'Supremacist,' 'ethnonationalist,' 'far-right' deployed editorially without operationalized criteria
A definitions glossary exists — a positive methodological signal. However for an investigation report, D1 requires that characterizing terms be operationalized into decision rules an independent observer could apply. 'Hindutva' appears 312 times, 'nationalist' 119 times, 'far-right' 42 times. The criteria distinguishing Hindutva advocacy from mainstream Hindu conservative advocacy are not published. A trained analyst cannot determine from the published report whether a given HAF policy position meets the report's criteria for 'supremacy' or merely 'conservatism.'
Not applicable for Investigation Report type. No event coding or classification process claimed.
Not applicable for Investigation Report type. No sampling frame or data collection methodology claimed.
Swap Test flags asymmetry — characterization criteria not symmetrically applied
The report's stated scope — Hindutva organizations in America — is accurately labeled in the title. The Swap Test problem is criteria, not scope: the same type of coordinated organizational advocacy (diaspora mobilization, coalition building, policy lobbying, counter-research production) that is characterized as 'supremacist' when conducted by HAF, CoHNA, and HSS is not characterized equivalently when conducted by Savera, SASAC, or HfHR — organizations that are co-publishers of related reports in this ecosystem. hindutvaharassmentfieldmanual.org (produced by SASAC/HfHR) is cited 11 times as evidence. The criteria are structurally asymmetric.
188/261 sources are advocacy organizations — many with adversarial positions on subject organizations
Source diversity appears high by HHI measure (0.02) with 89 unique domains. But source type split reveals the structural issue: 188 advocacy or other sources vs. 59 media, 9 government, 5 academic. Top source domains include hindutvaharassmentfieldmanual.org (SASAC/HfHR, 11×), bridge.georgetown.edu (Bridge Initiative, 9×), iamc.com (Indian American Muslim Council, 7×), wearesavera.org (Savera coalition, 5×), hindusforhumanrights.org (6×). These organizations have pre-existing adversarial relationships with the organizations being investigated. Using their characterizations of the subjects as independent evidence is a source independence problem.

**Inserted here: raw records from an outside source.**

-- ==== Sys2Proof/Laws/Settles.lean ====
section
/-!
SUPPORT. What a decision that may answer a port, end a purge or change a channel's units can do, said once:
`Settles s s'`. It leaves the Frame Unit, the violation record, the enable mask, the pins, the queue of commands, every
halt and what BIND, MASK and UNMASK set as they were, and keeps the counts law and the channel law. Every `Moves` is one.
-/

namespace Sys2Proof.Machine

structure Settles (s s' : State) : Prop where
  frame : s'.frame = s.frame
  violation : s'.violation = s.violation
  enable : s'.conds.enable = s.conds.enable
  pins : s'.pins = s.pins
  pending : s'.pending = s.pending
  halted : ∀ k, (s'.part k).halted = (s.part k).halted
  config : ∀ c, (s'.channel c).config = (s.channel c).config
  counts : s.CountsLaw → s'.CountsLaw
  channels : s.ChannelLaw → s'.ChannelLaw

/-- The channel law does not look at the waiters. -/
theorem Channel.lawful_of_setup {c : ChannelId} {r r' : Channel} (h : r'.setup = r.setup) (hr : r.Lawful c) :
    r'.Lawful c := by
  have e := congrArg Channel.edge h
  have m := congrArg Channel.masked h
  have o := congrArg Channel.mode h
  have n := congrArg Channel.pendingCount h
  have g := congrArg Channel.postRights h
  simp only [Channel.setup] at e m o n g
  unfold Channel.Lawful at *
  rw [e, m, o, n, g]
  exact hr

/-- Changing one channel keeps the law if the new record keeps it. -/
theorem State.channelLaw_setChannel (s : State) (c : ChannelId) (r : Channel) (hs : s.ChannelLaw) (hr : r.Lawful c) :
    (s.setChannel c r).ChannelLaw := fun d => by
  rw [State.channel_setChannel]
  split
  · rename_i h; exact h ▸ hr
  · exact hs d

theorem Moves.settles {a s : State} (h : Moves a s) : Settles a s :=
  ⟨h.frame, h.violation, h.enable, h.pins, h.pending, h.halted,
    fun c => show (s.channel c).setup.config = (a.channel c).setup.config from congrArg _ (h.setup c), h.counts,
    fun hl c => Channel.lawful_of_setup (h.setup c) (hl c)⟩

namespace Settles

theorem refl (s : State) : Settles s s := (Moves.refl s).settles

theorem trans {a b c : State} (h : Settles a b) (g : Settles b c) : Settles a c where
  frame := g.frame.trans h.frame
  violation := g.violation.trans h.violation
  enable := g.enable.trans h.enable
  pins := g.pins.trans h.pins
  pending := g.pending.trans h.pending
  halted k := (g.halted k).trans (h.halted k)
  config c := (g.config c).trans (h.config c)
  counts x := g.counts (h.counts x)
  channels x := g.channels (h.channels x)

variable {a s : State}

/-- A decision goes on with a move. -/
theorem moves {b : State} (h : Settles a s) (g : Moves s b) : Settles a b := h.trans g.settles

theorem config_set (c : ChannelId) (r : Channel) (hr : r.config = (s.channel c).config) (d : ChannelId) :
    ((s.setChannel c r).channel d).config = (s.channel d).config := by
  rw [State.channel_setChannel]
  split
  · rename_i e; exact e ▸ hr
  · rfl

/-! ### Ports and purges -/

theorem setPort (p : Pu) (r : Port) (h : Settles a s) : Settles a (s.setPort p r) :=
  h.trans ⟨rfl, rfl, rfl, rfl, rfl, fun _ => rfl, fun _ => rfl, id, id⟩

theorem respond (p : Pu) (st : Status) (oc : OutcomeCode) (sup : Bool) (res : List Word) (h : Settles a s) :
    Settles a (s.respond p st oc sup res) := setPort _ _ h

theorem answer (p : Pu) (res : List Word) (h : Settles a s) : Settles a (s.answer p res) := respond _ _ _ _ _ h

/-- A change of a partition record that keeps its halt and its counts. -/
theorem setPart (k : Partition) (r : PartitionRecord) (hh : r.halted = (s.part k).halted)
    (hm : r.memberCount = (s.part k).memberCount) (hr : r.readyCount = (s.part k).readyCount) (h : Settles a s) :
    Settles a (s.setPart k r) :=
  h.trans ⟨rfl, rfl, rfl, rfl, rfl,
    fun j => by
      rw [State.part_setPart]
      split
      · rename_i e; exact e ▸ hh
      · rfl,
    fun _ => rfl,
    fun hc j => by
      rw [State.part_setPart]
      split
      · rename_i e; subst e; exact ⟨hm.trans (hc k).1, hr.trans (hc k).2⟩
      · exact hc j,
    id⟩

theorem setPurge (k : Partition) (g : Option Purge) (h : Settles a s) :
    Settles a (s.setPart k { s.part k with purge := g }) := setPart _ _ rfl rfl rfl h

theorem endPurge (k : Partition) (g : Purge) (h : Settles a s) : Settles a (s.endPurge k g) := by
  unfold State.endPurge
  dsimp only
  repeat' split
  all_goals first
    | exact (setPurge k _ (answer _ _ h)).moves (.retireTask _ (.refl _))
    | exact (setPurge k _ h).moves (.retireTask _ (.refl _))
    | exact setPurge k _ (answer _ _ h)
    | exact setPurge k _ h

theorem clearPurge (k : Partition) (h : Settles a s) : Settles a (s.clearPurge k) := by
  unfold State.clearPurge
  split
  · split
    · exact setPurge k _ h
    · exact h
  · exact h

theorem settlePurge (k : Partition) (h : Settles a s) : Settles a (s.settlePurge k) := by
  unfold State.settlePurge
  split
  · refine clearPurge k ?_
    split
    · exact endPurge k _ h
    · exact h
  · exact h

theorem unport_halted (p : Pu) (r : PartitionRecord) : (r.unport p).halted = r.halted := by
  unfold PartitionRecord.unport
  split
  · split <;> rfl
  · rfl

theorem unport_members (p : Pu) (r : PartitionRecord) :
    (r.unport p).memberCount = r.memberCount ∧ (r.unport p).readyCount = r.readyCount := by
  unfold PartitionRecord.unport
  split
  · split <;> exact ⟨rfl, rfl⟩
  · exact ⟨rfl, rfl⟩

theorem unportAll (p : Pu) (h : Settles a s) :
    Settles a { s with partitions := s.partitions.map (PartitionRecord.unport p) } :=
  h.trans ⟨rfl, rfl, rfl, rfl, rfl,
    fun k => by
      have : State.part { s with partitions := s.partitions.map (PartitionRecord.unport p) } k = (s.part k).unport p := by
        simp [State.part]
      rw [this, unport_halted],
    fun _ => rfl,
    fun hc k => by
      have : State.part { s with partitions := s.partitions.map (PartitionRecord.unport p) } k = (s.part k).unport p := by
        simp [State.part]
      rw [this, (unport_members p _).1, (unport_members p _).2]
      exact hc k,
    id⟩

theorem endOutstanding (p : Pu) (st : Status) (h : Settles a s) : Settles a (s.endOutstanding p st) := by
  unfold State.endOutstanding
  split
  · exact unportAll p (respond p st .none false [] h)
  · exact h

/-! ### Completion and its uses -/

theorem freeAndSettle (t : TaskId) (h : Settles a s) : Settles a (s.freeAndSettle t) :=
  settlePurge _ (h.moves (.freeTask t (.refl _)))

theorem sendOut (p : Pu) (o : Outgoing) (w : Option Word) (h : Settles a s) : Settles a (s.sendOut p o w) := by
  unfold State.sendOut
  split
  · exact freeAndSettle _ h
  · exact h.moves (.suspendAs _ _ (.storeWord _ _ (.refl _)))
  · exact h.moves (.modTask _ _ (.storeWord _ _ (.refl _)))
  · exact h.moves (.setStack _ _ (.modTask _ _ (.storeWord _ _ (.refl _))))
  · exact h.moves (.makeReady _ _ (.storeWord _ _ (.refl _)))

theorem complete (p : Pu) (sw : Switch) (w : Option Word) (h : Settles a s) : Settles a (s.complete p sw w) := by
  unfold State.complete
  dsimp only
  refine moves ?_ (.request _ (.refl _))
  repeat' split
  all_goals first
    | exact respond _ _ _ _ _ ((sendOut _ _ _ h).moves (.run _ _ (.refl _)))
    | exact respond _ _ _ _ _ (h.moves (.run _ _ (.refl _)))
    | exact (respond _ _ _ _ _ ((sendOut _ _ _ h).moves (.setEngineState _ _ (.refl _)))).moves (.ownChoice _ (.refl _))
    | exact (respond _ _ _ _ _ (h.moves (.setEngineState _ _ (.refl _)))).moves (.ownChoice _ (.refl _))

theorem afterTakeDown (ts : List TaskId) (k : Option Partition) (h : Settles a s) : Settles a (s.afterTakeDown ts k) := by
  unfold State.afterTakeDown
  dsimp only
  split
  · exact settlePurge _ (h.moves (.request _ (.refl _)))
  · exact h.moves (.request _ (.refl _))

theorem expireDeadline (p : Pu) (h : Settles a s) : Settles a (s.expireDeadline p) := by
  unfold State.expireDeadline
  exact afterTakeDown _ _ (endOutstanding _ _ (h.moves (.latch _ (.modEngine _ _ (.takeDown _ _ (.refl _))))))

/-- The expiry row, and with it a step on an empty queue. -/
theorem handoverDeadlineExpiry (p : Pu) (h : Settles a s) :
    ∃ t, execHandoverDeadlineExpiry p s = .next t ∧ Settles a t := by
  refine ⟨_, rfl, ?_⟩
  unfold State.awake
  split
  · exact h
  · dsimp only
    split
    · split
      · exact expireDeadline _ (h.moves (.elapse _ (.refl _)))
      · exact h
    · exact h

theorem idle (h : Settles a s) : ∃ t, execIdle s = .next t ∧ Settles a t := by
  unfold execIdle
  split
  · exact handoverDeadlineExpiry _ h
  · exact ⟨_, rfl, h.moves (.elapse _ (.refl _))⟩

theorem resetPuCommand (p target : Pu) (h : Settles a s) : Settles a (s.resetPuCommand p target) := by
  unfold State.resetPuCommand
  exact afterTakeDown _ _ (answer _ _ (endOutstanding _ _ (h.moves (.takeDown _ _ (.refl _)))))

/-! ### Self commands -/

theorem deliver (p : Pu) (c : Choice) (why : Option SwitchReason) (sup : Bool) (ts : List TaskId) (h : Settles a c.st) :
    Settles a (State.deliver p c why sup ts) := by
  unfold State.deliver
  dsimp only
  refine moves ?_ (.request _ (.refl _))
  split
  · exact respond _ _ _ _ _ (h.moves (.run _ _ (.refl _)))
  · exact respond _ _ _ _ _ (h.moves (.setEngineState _ _ (.refl _)))

theorem continueSelf (p : Pu) (t : TaskId) (w : Word) (r : Option WaitResult) (h : Settles a s) :
    Settles a (s.continueSelf p t w r) := respond _ _ _ _ _ h

theorem finishSwitch (p : Pu) (sw : Switch) (sup : Bool) (ts : List TaskId) (h : Settles a s) :
    Settles a (s.finishSwitch p sw sup ts) := by
  unfold State.finishSwitch
  dsimp only
  refine deliver _ _ _ _ _ ?_
  split
  · exact h
  · exact h.moves (.unwind _ _ _ (.refl _))

theorem supersede (p : Pu) (sw : Switch) (o : Outgoing) (w : Word) (h : Settles a s) : Settles a (s.supersede p sw o w) := by
  unfold State.supersede
  dsimp only
  refine finishSwitch _ _ _ _ (sendOut _ _ _ ?_)
  split
  · exact h
  · exact h.moves (.modTask _ _ (.refl _))

theorem replaceDest (p : Pu) (sw : Switch) (o : Outgoing) (w : Word) (place : State → State)
    (hp : ∀ s, Moves s (place s)) (h : Settles a s) : Settles a (s.replaceDest p sw o w place) := by
  have h1 : Settles a ((place (s.storeWord o.task (some w))).finishSwitch p sw false []) :=
    finishSwitch _ _ _ _ (h.moves ((Moves.storeWord _ _ (.refl _)).trans (hp _)))
  unfold State.replaceDest
  dsimp only
  split
  · exact h1.moves (.request _ (.refl _))
  · exact h1

theorem leaveBy (p : Pu) (t : TaskId) (w : Word) (place : State → State) (hp : ∀ s, Moves s (place s)) (h : Settles a s) :
    Settles a (s.leaveBy p t w place) := by
  unfold State.leaveBy
  repeat' split
  all_goals first
    | exact h
    | exact supersede _ _ _ _ h
    | exact replaceDest _ _ _ _ _ hp h
    | exact deliver _ _ _ _ _ (h.moves (.unwind _ _ _ ((Moves.storeWord _ _ (.refl _)).trans (hp _))))

theorem yieldRunning (p : Pu) (t : TaskId) (w : Word) (h : Settles a s) : Settles a (s.yieldRunning p t w) := by
  have hu : Settles a ((s.storeWord t (some w)).unwind p none (.tail t)).st :=
    h.moves (.unwind _ _ _ (.storeWord _ _ (.refl _)))
  unfold State.yieldRunning
  dsimp only
  split
  · exact (continueSelf _ _ _ _ hu).moves (.request _ (.refl _))
  · exact deliver _ _ _ _ _ (hu.moves (.makeReady _ _ (.refl _)))

theorem yieldSwitching (p : Pu) (sw : Switch) (o : Outgoing) (w : Word) (h : Settles a s) :
    Settles a (s.yieldSwitching p sw o w) := by
  unfold State.yieldSwitching
  split
  · exact finishSwitch _ _ _ _ (h.moves (.makeReady _ _ (.storeWord _ _ (.refl _))))
  · exact finishSwitch _ _ _ _ (sendOut _ _ _ h)
  · exact supersede _ _ _ _ h

theorem yieldCommand (p : Pu) (t : TaskId) (w : Word) (h : Settles a s) : Settles a (s.yieldCommand p t w) := by
  unfold State.yieldCommand
  repeat' split
  all_goals first
    | exact h
    | exact yieldSwitching _ _ _ _ h
    | exact yieldRunning _ _ _ h

/-- A unit is taken from a SIGNAL channel alone (R106 (a)). -/
theorem takeUnit (c : ChannelId) (hc : (s.channel c).givesUnit = true) (h : Settles a s) : Settles a (s.takeUnit c) :=
  h.trans ⟨rfl, rfl, rfl, rfl, rfl, fun _ => rfl, config_set c _ rfl, id, fun hl => by
    refine State.channelLaw_setChannel s c _ hl ⟨(hl c).1, (hl c).2.1, fun _ hp => ?_⟩
    simp only [Channel.givesUnit, Bool.and_eq_true, decide_eq_true_eq] at hc
    rw [hc.1.1] at hp
    cases hp⟩

theorem waitSatisfied (p : Pu) (sw : Switch) (o : Outgoing) (w : Word) (c : ChannelId)
    (hc : (s.channel c).givesUnit = true) (h : Settles a s) : Settles a (s.waitSatisfied p sw o w c) :=
  finishSwitch _ _ _ _ (sendOut _ _ _ ((takeUnit c hc h).moves (.modTask _ _ (.refl _))))

theorem waitSwitching (p : Pu) (sw : Switch) (o : Outgoing) (w : Word) (x : ChannelId × BitVec 32) (h : Settles a s) :
    Settles a (s.waitSwitching p sw o w x) := by
  unfold State.waitSwitching
  split
  · rename_i hc; exact waitSatisfied _ _ _ _ _ hc.1 h
  · split
    · exact supersede _ _ _ _ h
    · exact replaceDest _ _ _ _ _ (fun s => .enlist _ _ _ (.refl s)) h

theorem waitContinue (p : Pu) (t : TaskId) (w : Word) (c : ChannelId) (hc : (s.channel c).givesUnit = true)
    (h : Settles a s) : Settles a (s.waitContinue p t w c) :=
  continueSelf _ _ _ _ ((takeUnit c hc h).moves (.modTask _ _ (.storeWord _ _ (.refl _))))

theorem waitCommand (p : Pu) (t : TaskId) (w : Word) (x : ChannelId × BitVec 32) (h : Settles a s) :
    Settles a (s.waitCommand p t w x) := by
  unfold State.waitCommand
  split
  · split
    · exact waitSwitching _ _ _ _ _ h
    · exact h
  · split
    · rename_i hc; exact waitContinue _ _ _ _ hc h
    · exact leaveBy _ _ _ _ (fun s => .enlist _ _ _ (.refl s)) h

/-! ### Channels -/

/-- A change of one channel record that keeps its law. -/
theorem modChannel (c : ChannelId) (f : Channel → Channel) (hg : (f (s.channel c)).config = (s.channel c).config) (hf : (s.channel c).Lawful c → (f (s.channel c)).Lawful c)
    (h : Settles a s) : Settles a (s.modChannel c f) :=
  h.trans ⟨rfl, rfl, rfl, rfl, rfl, fun _ => rfl, config_set c _ hg, id,
    fun hl => State.channelLaw_setChannel s c _ hl (hf (hl c))⟩

/-- An arrival keeps the law of its channel: an unmasked PULSE channel keeps none of its units. -/
theorem arrive (c : ChannelId) (n : Nat) (h : Settles a s) : Settles a (s.arrive c n) := by
  unfold State.arrive
  refine moves ?_ (.wakeAll _ _ (.refl _))
  have h1 : Settles a (s.modChannel c fun r => { r with arrivalCount := r.arrivalCount + 1 }) :=
    modChannel c _ rfl id h
  have key : Settles a ((s.modChannel c fun r => { r with arrivalCount := r.arrivalCount + 1 }).modChannel c
      (Channel.addUnits ((s.channel c).keptOf n))) := by
    refine modChannel c _ (by unfold Channel.addUnits; split <;> rfl) (fun hl => ?_) h1
    simp only [State.modChannel_eq, State.channel_setChannel_same] at hl ⊢
    refine ⟨?_, ?_, ?_⟩
    · unfold Channel.addUnits; split <;> exact hl.1
    · unfold Channel.addUnits; split <;> exact hl.2.1
    · intro hm ho
      have hm' : (s.channel c).masked = false := by
        revert hm; unfold Channel.addUnits; split <;> exact id
      have ho' : (s.channel c).mode = .pulse := by
        revert ho; unfold Channel.addUnits; split <;> exact id
      have hp : (s.channel c).pendingCount = 0 := hl.2.2 hm' ho'
      have hk : (s.channel c).keptOf n = 0 := by simp [Channel.keptOf, hm', ho']
      rw [hk]
      simp [Channel.addUnits, Channel.overflows, hp]
  unfold State.addPending
  dsimp only
  split
  · exact key.moves (.latch _ (.refl _))
  · exact key

end Settles

end Sys2Proof.Machine
end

Heavy reliance on advocacy secondary sources rather than primary documentation
hinduamerican.org cited 14 times — the subject organization's own published statements are the most appropriate primary source for an investigation report. nytimes.com (11×) and other media provide credible secondary documentation. However 188 advocacy sources means that a significant portion of the report's evidentiary base consists of other organizations' characterizations of the subjects rather than the subjects' own record. No verification tier system applied; all 261 sources treated as equivalently probative.
Authors not individually named; conflict of interest not disclosed
Funding disclosure present — a positive signal. Rutgers CSRR as institutional home provides governance credibility. However individual authors are not named in the document (structure audit finds no named authors). No conflict of interest statement despite the report's coalition sourcing structure: SASAC and Savera — organizations whose members have documented adversarial relationships with the report's subjects — are cited extensively without disclosure of that relationship.
No limitations section; counter-arguments framed as bad faith
No limitations section. The report's section heading 'Reframing Criticism of Hindu Ethnonationalism as Hinduphobia' characterizes the primary counter-argument — that some critiques of Hindu communities constitute anti-Hindu bias — as a bad-faith rhetorical move rather than engaging the substantive question of where the line between bias documentation and bias production lies. HAF's, CoHNA's, and VHPA's substantive responses to the characterizations made in the report are not engaged.